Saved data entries
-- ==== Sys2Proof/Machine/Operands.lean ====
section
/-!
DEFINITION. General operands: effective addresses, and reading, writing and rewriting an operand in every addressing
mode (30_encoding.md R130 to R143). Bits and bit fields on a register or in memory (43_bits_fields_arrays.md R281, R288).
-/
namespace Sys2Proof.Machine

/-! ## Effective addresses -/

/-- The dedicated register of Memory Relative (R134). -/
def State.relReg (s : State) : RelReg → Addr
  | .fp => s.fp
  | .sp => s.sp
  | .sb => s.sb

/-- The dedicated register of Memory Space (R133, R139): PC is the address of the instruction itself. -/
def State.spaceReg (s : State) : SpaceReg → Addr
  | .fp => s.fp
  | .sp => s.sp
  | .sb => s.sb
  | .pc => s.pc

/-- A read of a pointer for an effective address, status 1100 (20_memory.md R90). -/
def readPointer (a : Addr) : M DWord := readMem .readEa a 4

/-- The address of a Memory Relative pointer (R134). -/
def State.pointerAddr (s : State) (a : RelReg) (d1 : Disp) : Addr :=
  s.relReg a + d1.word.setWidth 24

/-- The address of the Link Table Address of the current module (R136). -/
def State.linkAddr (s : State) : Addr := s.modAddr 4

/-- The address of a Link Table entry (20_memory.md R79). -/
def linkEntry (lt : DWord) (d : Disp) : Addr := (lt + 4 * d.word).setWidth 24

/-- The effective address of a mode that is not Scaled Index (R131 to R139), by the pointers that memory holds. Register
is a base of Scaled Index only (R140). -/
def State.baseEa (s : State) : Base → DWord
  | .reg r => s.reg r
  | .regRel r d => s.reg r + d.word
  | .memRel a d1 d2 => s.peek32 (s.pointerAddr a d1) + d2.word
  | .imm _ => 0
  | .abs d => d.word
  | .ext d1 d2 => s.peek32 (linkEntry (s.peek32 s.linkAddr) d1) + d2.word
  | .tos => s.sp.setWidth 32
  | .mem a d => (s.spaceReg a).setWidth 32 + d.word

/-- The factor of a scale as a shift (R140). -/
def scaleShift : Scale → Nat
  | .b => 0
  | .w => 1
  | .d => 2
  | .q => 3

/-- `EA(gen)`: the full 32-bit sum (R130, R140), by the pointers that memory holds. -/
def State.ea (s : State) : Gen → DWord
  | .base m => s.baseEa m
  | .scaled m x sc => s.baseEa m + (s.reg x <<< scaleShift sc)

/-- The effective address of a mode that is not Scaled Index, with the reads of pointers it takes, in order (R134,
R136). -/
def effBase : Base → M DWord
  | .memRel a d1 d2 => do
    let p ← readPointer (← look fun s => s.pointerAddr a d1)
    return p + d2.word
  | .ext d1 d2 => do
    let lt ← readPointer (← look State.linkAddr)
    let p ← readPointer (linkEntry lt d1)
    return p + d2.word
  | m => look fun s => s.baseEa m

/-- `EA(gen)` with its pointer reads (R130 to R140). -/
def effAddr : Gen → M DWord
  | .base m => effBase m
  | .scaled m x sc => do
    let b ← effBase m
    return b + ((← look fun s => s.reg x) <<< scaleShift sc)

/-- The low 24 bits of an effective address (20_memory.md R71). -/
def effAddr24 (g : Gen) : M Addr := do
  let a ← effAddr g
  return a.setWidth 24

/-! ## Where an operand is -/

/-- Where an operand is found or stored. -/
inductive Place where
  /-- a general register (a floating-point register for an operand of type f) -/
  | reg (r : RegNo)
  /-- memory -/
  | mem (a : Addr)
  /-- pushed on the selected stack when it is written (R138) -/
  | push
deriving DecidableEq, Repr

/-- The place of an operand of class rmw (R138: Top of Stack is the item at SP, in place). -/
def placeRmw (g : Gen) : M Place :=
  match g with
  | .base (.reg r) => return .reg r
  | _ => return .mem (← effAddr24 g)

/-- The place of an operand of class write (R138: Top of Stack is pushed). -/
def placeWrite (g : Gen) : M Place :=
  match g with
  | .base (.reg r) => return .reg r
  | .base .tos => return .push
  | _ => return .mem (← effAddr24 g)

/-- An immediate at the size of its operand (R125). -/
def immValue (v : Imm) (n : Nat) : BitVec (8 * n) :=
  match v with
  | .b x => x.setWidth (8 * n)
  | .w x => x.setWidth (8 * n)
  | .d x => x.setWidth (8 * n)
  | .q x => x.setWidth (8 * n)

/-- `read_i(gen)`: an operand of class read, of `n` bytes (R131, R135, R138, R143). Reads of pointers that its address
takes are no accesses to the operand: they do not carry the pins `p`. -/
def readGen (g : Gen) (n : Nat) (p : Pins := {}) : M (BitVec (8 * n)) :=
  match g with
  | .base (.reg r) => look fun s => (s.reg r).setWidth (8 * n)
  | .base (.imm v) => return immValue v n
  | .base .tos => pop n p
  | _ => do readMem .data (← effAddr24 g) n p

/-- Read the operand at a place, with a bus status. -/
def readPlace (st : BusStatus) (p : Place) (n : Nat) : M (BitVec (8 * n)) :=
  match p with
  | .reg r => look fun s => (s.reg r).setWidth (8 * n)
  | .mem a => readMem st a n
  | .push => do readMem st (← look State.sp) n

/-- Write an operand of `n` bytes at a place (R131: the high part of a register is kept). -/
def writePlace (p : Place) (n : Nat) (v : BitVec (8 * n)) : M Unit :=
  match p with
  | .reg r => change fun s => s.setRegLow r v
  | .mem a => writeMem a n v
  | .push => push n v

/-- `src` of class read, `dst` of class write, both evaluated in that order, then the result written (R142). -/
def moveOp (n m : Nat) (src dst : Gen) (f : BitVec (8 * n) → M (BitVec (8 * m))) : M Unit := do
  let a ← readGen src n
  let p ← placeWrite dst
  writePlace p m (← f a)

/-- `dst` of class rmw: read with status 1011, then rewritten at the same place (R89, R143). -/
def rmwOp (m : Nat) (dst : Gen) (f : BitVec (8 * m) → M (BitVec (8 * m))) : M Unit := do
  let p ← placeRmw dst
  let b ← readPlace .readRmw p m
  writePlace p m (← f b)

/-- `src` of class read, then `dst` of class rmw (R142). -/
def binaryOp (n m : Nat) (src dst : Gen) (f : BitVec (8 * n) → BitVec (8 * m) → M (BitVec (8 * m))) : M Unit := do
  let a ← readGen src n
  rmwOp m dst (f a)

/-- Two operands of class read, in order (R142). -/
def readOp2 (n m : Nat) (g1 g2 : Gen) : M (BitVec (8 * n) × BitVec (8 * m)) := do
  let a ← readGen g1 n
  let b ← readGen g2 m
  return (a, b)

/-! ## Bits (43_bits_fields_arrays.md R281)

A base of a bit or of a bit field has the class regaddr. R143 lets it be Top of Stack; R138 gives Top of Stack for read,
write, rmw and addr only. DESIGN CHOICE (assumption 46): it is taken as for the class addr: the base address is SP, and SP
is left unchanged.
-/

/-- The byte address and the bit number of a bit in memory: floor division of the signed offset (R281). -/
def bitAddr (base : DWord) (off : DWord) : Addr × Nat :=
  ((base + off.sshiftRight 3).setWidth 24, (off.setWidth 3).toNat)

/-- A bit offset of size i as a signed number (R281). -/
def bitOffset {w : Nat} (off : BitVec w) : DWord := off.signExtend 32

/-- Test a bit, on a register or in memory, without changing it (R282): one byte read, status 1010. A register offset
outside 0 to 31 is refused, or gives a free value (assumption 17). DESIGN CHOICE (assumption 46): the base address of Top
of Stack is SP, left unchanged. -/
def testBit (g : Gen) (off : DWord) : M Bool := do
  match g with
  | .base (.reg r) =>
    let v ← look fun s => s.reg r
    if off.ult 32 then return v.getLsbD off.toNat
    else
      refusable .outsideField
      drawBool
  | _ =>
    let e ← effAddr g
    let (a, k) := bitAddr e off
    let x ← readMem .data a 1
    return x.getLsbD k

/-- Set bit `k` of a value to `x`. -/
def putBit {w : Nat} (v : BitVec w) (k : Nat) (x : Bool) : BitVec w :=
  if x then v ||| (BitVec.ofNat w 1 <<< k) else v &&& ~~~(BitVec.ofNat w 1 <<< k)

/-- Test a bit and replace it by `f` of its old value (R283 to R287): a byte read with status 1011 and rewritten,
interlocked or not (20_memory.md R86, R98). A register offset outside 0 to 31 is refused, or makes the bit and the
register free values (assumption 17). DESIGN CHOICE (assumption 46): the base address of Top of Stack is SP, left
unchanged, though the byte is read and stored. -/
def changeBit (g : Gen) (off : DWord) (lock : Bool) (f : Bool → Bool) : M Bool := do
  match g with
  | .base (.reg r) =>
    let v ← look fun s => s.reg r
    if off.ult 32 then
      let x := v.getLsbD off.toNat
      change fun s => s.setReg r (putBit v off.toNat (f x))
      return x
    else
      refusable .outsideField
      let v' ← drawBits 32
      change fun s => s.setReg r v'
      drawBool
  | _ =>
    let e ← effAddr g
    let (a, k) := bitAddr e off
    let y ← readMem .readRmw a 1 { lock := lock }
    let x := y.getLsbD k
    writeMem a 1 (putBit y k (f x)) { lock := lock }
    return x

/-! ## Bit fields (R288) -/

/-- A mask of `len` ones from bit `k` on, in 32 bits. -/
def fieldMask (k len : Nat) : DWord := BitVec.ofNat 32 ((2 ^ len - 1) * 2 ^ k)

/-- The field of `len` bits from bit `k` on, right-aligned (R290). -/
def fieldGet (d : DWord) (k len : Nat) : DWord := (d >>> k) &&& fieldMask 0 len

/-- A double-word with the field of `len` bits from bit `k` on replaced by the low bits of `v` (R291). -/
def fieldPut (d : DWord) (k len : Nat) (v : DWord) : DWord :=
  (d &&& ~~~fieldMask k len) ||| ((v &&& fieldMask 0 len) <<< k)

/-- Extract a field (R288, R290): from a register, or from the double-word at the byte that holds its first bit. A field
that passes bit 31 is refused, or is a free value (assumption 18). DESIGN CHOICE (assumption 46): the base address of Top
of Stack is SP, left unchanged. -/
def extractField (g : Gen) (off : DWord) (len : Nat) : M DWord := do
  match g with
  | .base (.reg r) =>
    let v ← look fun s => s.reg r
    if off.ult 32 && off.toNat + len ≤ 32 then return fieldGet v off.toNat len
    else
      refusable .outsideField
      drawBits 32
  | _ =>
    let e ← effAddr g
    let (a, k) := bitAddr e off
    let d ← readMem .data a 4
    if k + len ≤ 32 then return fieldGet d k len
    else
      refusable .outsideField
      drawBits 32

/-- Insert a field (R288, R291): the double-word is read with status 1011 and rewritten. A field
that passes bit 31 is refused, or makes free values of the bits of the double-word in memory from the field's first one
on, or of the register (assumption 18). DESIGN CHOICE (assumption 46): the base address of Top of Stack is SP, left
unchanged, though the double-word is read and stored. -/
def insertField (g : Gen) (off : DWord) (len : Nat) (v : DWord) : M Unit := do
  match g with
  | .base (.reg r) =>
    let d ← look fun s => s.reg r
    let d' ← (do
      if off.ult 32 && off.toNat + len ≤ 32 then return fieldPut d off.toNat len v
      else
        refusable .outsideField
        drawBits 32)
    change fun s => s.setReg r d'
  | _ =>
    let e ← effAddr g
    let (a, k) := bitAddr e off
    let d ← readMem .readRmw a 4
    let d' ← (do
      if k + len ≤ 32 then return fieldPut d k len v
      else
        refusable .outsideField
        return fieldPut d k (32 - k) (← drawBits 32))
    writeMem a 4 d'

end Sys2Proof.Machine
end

---

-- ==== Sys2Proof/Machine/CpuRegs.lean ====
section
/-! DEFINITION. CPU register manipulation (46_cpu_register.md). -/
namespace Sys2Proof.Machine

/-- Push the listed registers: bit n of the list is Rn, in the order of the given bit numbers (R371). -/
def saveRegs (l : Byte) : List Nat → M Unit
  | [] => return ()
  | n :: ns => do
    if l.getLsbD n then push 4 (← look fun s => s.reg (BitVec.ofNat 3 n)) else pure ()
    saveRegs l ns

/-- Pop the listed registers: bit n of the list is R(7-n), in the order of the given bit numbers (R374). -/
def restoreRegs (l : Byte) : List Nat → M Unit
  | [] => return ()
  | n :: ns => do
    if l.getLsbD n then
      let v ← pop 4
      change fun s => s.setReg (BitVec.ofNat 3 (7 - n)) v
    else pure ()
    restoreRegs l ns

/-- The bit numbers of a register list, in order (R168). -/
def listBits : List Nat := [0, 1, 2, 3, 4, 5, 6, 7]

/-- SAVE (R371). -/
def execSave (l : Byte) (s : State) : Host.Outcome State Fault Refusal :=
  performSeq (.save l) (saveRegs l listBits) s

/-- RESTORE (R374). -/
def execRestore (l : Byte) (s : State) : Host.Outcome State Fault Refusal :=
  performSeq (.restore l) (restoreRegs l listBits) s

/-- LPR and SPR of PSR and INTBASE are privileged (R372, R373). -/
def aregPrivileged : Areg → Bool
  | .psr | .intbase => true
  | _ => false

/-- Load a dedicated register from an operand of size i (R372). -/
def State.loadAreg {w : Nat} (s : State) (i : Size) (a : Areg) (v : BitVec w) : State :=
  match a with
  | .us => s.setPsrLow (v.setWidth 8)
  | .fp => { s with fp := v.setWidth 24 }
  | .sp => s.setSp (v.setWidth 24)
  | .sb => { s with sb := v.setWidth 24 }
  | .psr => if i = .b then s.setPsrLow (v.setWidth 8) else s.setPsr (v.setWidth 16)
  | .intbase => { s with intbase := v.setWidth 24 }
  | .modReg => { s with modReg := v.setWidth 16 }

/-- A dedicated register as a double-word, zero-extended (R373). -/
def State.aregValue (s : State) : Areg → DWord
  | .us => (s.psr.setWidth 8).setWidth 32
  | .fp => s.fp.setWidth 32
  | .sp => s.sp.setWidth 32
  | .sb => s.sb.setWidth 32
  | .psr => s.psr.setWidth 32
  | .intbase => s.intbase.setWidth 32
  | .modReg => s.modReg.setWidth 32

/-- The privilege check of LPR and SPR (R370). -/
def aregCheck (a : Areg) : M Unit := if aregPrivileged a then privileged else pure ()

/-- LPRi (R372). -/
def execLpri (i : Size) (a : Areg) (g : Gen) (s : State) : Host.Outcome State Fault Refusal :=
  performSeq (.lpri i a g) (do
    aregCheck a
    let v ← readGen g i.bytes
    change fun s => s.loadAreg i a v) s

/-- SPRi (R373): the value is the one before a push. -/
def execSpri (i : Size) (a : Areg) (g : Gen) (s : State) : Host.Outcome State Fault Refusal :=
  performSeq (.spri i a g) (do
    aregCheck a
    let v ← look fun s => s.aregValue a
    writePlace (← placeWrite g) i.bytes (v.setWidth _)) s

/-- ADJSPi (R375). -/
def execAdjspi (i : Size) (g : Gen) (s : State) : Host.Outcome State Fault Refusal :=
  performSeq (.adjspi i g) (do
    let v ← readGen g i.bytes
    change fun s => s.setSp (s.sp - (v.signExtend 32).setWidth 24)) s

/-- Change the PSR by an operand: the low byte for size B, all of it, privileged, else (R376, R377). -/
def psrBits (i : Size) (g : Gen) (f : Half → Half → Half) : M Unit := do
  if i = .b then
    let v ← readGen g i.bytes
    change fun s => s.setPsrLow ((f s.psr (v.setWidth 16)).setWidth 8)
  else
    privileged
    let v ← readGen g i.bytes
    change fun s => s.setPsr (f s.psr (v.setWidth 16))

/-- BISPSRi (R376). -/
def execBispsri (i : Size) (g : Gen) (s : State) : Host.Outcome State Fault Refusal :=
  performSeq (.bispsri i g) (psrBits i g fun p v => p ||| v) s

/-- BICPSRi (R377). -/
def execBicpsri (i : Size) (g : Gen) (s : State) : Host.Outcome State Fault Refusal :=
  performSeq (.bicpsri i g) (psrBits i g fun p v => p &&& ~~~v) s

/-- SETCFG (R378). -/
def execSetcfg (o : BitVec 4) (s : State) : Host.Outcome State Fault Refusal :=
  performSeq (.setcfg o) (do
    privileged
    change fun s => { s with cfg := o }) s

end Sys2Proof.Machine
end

Work to complete: Using the data above, return each line that includes the word "aregValue".

Output of the exercise:
def State.aregValue (s : State) : Areg → DWord
    let v ← look fun s => s.aregValue a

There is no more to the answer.